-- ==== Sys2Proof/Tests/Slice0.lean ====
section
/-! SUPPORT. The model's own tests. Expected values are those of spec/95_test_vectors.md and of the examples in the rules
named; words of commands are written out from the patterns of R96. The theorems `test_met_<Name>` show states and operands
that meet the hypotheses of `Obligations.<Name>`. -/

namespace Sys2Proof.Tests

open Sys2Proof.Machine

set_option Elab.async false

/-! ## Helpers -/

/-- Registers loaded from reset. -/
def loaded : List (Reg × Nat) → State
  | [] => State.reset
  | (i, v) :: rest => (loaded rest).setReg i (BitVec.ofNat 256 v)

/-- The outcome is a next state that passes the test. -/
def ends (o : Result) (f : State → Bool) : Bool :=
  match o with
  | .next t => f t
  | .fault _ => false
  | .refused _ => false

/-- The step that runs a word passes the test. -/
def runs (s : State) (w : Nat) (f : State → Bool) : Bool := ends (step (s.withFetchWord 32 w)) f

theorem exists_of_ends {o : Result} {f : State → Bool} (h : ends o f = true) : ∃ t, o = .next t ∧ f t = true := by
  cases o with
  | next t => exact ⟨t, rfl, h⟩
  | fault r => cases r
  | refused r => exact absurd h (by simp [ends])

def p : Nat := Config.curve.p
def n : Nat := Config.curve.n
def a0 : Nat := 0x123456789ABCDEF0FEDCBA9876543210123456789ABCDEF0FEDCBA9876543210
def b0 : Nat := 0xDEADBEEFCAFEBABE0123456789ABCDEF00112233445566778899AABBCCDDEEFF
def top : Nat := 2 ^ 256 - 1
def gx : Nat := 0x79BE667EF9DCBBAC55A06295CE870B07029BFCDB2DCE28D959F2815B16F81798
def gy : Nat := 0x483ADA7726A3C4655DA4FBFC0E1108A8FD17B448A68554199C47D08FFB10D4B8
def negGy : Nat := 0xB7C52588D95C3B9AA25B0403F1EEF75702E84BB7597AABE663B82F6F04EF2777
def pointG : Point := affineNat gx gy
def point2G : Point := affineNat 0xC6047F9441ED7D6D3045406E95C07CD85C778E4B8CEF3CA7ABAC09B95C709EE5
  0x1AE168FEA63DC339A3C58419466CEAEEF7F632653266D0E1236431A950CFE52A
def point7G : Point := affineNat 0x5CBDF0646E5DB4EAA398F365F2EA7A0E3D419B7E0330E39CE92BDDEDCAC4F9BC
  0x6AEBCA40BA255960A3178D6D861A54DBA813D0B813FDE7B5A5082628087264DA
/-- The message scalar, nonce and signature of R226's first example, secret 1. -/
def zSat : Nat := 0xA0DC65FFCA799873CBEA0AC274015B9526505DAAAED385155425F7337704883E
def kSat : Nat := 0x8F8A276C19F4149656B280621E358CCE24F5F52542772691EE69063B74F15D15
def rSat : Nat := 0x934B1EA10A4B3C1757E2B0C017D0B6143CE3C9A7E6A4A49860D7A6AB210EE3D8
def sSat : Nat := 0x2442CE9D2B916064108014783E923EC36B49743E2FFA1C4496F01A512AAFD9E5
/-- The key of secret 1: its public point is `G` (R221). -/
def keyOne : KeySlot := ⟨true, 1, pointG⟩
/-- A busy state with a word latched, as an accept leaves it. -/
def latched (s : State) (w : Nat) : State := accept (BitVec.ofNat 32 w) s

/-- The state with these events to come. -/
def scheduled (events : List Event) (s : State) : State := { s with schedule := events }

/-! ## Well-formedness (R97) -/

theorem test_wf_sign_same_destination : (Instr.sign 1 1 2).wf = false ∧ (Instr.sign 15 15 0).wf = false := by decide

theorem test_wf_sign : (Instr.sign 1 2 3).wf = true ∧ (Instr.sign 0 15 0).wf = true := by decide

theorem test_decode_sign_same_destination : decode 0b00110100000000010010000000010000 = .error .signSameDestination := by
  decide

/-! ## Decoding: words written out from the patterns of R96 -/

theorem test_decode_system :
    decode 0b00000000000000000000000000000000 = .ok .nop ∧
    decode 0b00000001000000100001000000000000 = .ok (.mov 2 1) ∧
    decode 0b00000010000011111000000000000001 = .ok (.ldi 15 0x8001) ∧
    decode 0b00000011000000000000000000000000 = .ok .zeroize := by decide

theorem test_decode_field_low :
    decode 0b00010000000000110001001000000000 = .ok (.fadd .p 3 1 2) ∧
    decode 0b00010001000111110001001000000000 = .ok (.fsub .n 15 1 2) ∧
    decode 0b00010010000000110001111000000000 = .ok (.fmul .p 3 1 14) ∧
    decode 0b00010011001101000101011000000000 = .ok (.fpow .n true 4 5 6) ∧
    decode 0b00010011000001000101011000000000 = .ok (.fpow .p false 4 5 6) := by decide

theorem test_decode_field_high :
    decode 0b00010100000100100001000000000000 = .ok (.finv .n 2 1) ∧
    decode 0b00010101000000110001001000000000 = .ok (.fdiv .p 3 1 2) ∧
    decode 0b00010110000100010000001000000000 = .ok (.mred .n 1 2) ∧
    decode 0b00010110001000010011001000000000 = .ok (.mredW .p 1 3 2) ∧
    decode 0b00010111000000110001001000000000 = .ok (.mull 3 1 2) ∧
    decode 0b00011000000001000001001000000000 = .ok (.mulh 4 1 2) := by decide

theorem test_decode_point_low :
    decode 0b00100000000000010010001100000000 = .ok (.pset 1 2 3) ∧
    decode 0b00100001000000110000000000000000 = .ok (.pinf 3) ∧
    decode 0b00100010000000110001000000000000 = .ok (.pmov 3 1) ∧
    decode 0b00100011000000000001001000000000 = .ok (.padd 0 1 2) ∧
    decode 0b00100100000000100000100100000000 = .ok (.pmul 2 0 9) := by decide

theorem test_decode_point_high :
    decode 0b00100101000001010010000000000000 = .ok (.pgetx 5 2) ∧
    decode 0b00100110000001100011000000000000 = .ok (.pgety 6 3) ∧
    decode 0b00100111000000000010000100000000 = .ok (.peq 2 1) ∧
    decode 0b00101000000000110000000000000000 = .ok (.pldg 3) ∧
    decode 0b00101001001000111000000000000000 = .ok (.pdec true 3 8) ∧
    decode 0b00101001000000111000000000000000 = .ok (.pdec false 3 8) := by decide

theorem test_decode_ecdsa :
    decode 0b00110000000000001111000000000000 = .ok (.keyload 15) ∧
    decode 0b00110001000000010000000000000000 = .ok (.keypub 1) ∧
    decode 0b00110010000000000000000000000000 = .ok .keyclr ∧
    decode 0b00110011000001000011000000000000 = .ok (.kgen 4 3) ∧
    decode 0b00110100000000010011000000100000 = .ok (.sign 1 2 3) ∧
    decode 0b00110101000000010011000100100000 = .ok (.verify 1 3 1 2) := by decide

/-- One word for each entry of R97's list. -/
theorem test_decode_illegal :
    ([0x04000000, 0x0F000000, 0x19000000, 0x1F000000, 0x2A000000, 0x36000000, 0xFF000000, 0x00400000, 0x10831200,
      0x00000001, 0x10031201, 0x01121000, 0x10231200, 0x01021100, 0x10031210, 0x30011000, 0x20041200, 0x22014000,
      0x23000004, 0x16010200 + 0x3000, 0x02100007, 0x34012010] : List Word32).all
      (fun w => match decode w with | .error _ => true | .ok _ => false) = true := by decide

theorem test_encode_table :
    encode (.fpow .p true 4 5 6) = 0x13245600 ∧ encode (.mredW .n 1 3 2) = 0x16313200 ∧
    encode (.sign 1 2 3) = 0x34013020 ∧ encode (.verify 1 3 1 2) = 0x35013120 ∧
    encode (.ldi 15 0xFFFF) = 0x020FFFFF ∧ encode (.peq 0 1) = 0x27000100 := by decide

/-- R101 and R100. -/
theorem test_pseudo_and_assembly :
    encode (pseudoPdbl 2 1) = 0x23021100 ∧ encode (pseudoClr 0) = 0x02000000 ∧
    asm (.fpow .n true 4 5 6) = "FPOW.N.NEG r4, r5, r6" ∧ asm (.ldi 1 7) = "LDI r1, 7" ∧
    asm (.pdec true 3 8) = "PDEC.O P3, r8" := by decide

**********

**Action item:** In the listing above, find the line with "key of secret" and the line with "decode 0b00010101000000110001001000000000 = .ok", then print exactly those two lines and every line between them, and nothing more.

**Solution for this task:**
/-- The key of secret 1: its public point is `G` (R221). -/
def keyOne : KeySlot := ⟨true, 1, pointG⟩
/-- A busy state with a word latched, as an accept leaves it. -/
def latched (s : State) (w : Nat) : State := accept (BitVec.ofNat 32 w) s

/-- The state with these events to come. -/
def scheduled (events : List Event) (s : State) : State := { s with schedule := events }

/-! ## Well-formedness (R97) -/

theorem test_wf_sign_same_destination : (Instr.sign 1 1 2).wf = false ∧ (Instr.sign 15 15 0).wf = false := by decide

theorem test_wf_sign : (Instr.sign 1 2 3).wf = true ∧ (Instr.sign 0 15 0).wf = true := by decide

theorem test_decode_sign_same_destination : decode 0b00110100000000010010000000010000 = .error .signSameDestination := by
  decide

/-! ## Decoding: words written out from the patterns of R96 -/

theorem test_decode_system :
    decode 0b00000000000000000000000000000000 = .ok .nop ∧
    decode 0b00000001000000100001000000000000 = .ok (.mov 2 1) ∧
    decode 0b00000010000011111000000000000001 = .ok (.ldi 15 0x8001) ∧
    decode 0b00000011000000000000000000000000 = .ok .zeroize := by decide

theorem test_decode_field_low :
    decode 0b00010000000000110001001000000000 = .ok (.fadd .p 3 1 2) ∧
    decode 0b00010001000111110001001000000000 = .ok (.fsub .n 15 1 2) ∧
    decode 0b00010010000000110001111000000000 = .ok (.fmul .p 3 1 14) ∧
    decode 0b00010011001101000101011000000000 = .ok (.fpow .n true 4 5 6) ∧
    decode 0b00010011000001000101011000000000 = .ok (.fpow .p false 4 5 6) := by decide

theorem test_decode_field_high :
    decode 0b00010100000100100001000000000000 = .ok (.finv .n 2 1) ∧
    decode 0b00010101000000110001001000000000 = .ok (.fdiv .p 3 1 2) ∧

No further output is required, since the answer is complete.